Das Wort „Pipikacke“ ist nur deswegen niedlich, weil die Person, die es sagt, unter 5 Jahre alt ist und damit per se niedlich wirkt – egal, was das Kind so sagt. Comedians sind aber in der Regel über 18. Wer als Erwachsener also auf diesem Niveau lustig sein will, ist bestenfalls albern. – Aber nicht witzig. Unverschämtheit erscheint mitunter als "das neue Normal". Aber unverschämt an sich ist nicht lustig. Humor braucht nämlich kognitive Dissonanz, braucht logische, semantische Widersprüche , um zu wirken. Natürlich darf man Witze über „marginalisierte Gruppen“ machen. Die besten Polenwitze hört man in Polen. Die besten Judenwitze werden von Juden erzählt. An der Stelle übrigens haben wir Deutschen ein historisch begründetes Problem. Man muss hier klar unterscheiden zwischen den "sogenannten " Judenwitzen: gehässig, strafbar, widerlich. - Diese widerlichen "Witze" stehen denjenigen Judenwitzen gegenüber, in denen der Rabbi, das Kind, die Mutter und natürlich der Hund vorkommen - das sind Witze, die die kulturellen Besonderheiten spiegeln.

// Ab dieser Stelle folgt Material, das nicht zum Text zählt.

-- ==== Sys2Proof/Machine/Store.lean ====
section
/-! DEFINITION. Sparse stores: a list of (key, value) pairs with keys strictly rising and no pair equal to what an
unlisted key reads as. Registers, memories and check values are held this way. -/

namespace Sys2Proof.Machine

/-- A sparse store of values by key. What an unlisted key reads as is a function of the key, given at each use. -/
abbrev Sparse (α : Type) := List (Nat × α)

/-- The value at a key; `d` is what an unlisted key reads as. -/
def Sparse.get {α : Type} (d : α) : Sparse α → Nat → α
  | [], _ => d
  | (k', v) :: r, k => if k' = k then v else Sparse.get d r k

/-- Put a pair in front of the first larger key. -/
def Sparse.insert {α : Type} (k : Nat) (v : α) : Sparse α → Sparse α
  | [] => [(k, v)]
  | (k', v') :: r => if k < k' then (k, v) :: (k', v') :: r else (k', v') :: Sparse.insert k v r

/-- Remove a key. -/
def Sparse.erase {α : Type} (t : Sparse α) (k : Nat) : Sparse α := t.filter fun p => p.1 != k

/-- Write a value: the value an unlisted key reads as removes the entry. -/
def Sparse.set {α : Type} [DecidableEq α] (d : α) (t : Sparse α) (k : Nat) (v : α) : Sparse α :=
  if v = d then t.erase k else (t.erase k).insert k v

/-- Forget every key in `[lo, hi]`. -/
def Sparse.clear {α : Type} (t : Sparse α) (lo hi : Nat) : Sparse α := t.filter fun p => p.1 < lo || hi < p.1

/-- The canonical form: keys strictly rising, no entry equal to its default. -/
def Sparse.wf {α : Type} [DecidableEq α] (d : Nat → α) (t : Sparse α) : Bool :=
  decide (t.Pairwise fun a b => a.1 < b.1) && t.all fun p => decide (p.2 ≠ d p.1)

/-- A byte memory; an address not listed reads 0 (log entry 9). -/
abbrev Memory := Sparse Byte

/-- The canonical form of a byte memory. -/
abbrev Memory.wf (m : Memory) : Bool := Sparse.wf (fun _ => 0) m

end Sys2Proof.Machine
end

Wir können es uns angesichts unserer Geschichte einfach nicht leisten, Judenwitze  zu erzählen. Daraus wird sich möglicherweise auch die Haltung entwickelt haben, überhaupt keine Witze über Randgruppen mehr zu machen. Was gleichermaßen falsch wie schade ist. Es gibt so herrliche Behindertenwitze. Allerdings kommt es beim Erzählen auf die Haltung an: Nehme ich den Behindertenwitz, um meine Hassrede gegen Behinderte zu würzen? Oder streue ich einen Behindertenwitz ein, um gleich danach einen Beamtenwitz oder einen Blondinenwitz zu machen? - Und wer definiert eigentlich eine Randgruppe?

Für Humor gibt es handwerkliche Regeln (Punchline, kognitive Dissonanz etc.). Man kann auch schlüpfrig oder diskriminierend sein. Aber der Zusammenhang entscheidet, ob man dabei bösartig, albern oder komisch ist. Ein recht guter Maßstab für Humor ist übrigens, ob der Erzähler nur (bösartige) Witze über andere macht (Oliver Pocher) oder ob er auch über sich selber lachen kann (Mario Barth). Dadurch wird nämlich die bissige Pointe im Zusammenhang wieder relativiert und der Humor tritt umso deutlicher hervor. - Glücklicherweise gibt es genügend Witzemacher, die das noch können (M. Gruber, D. Nuhr, M. Barth, M. Mittermeier, T. Sträter).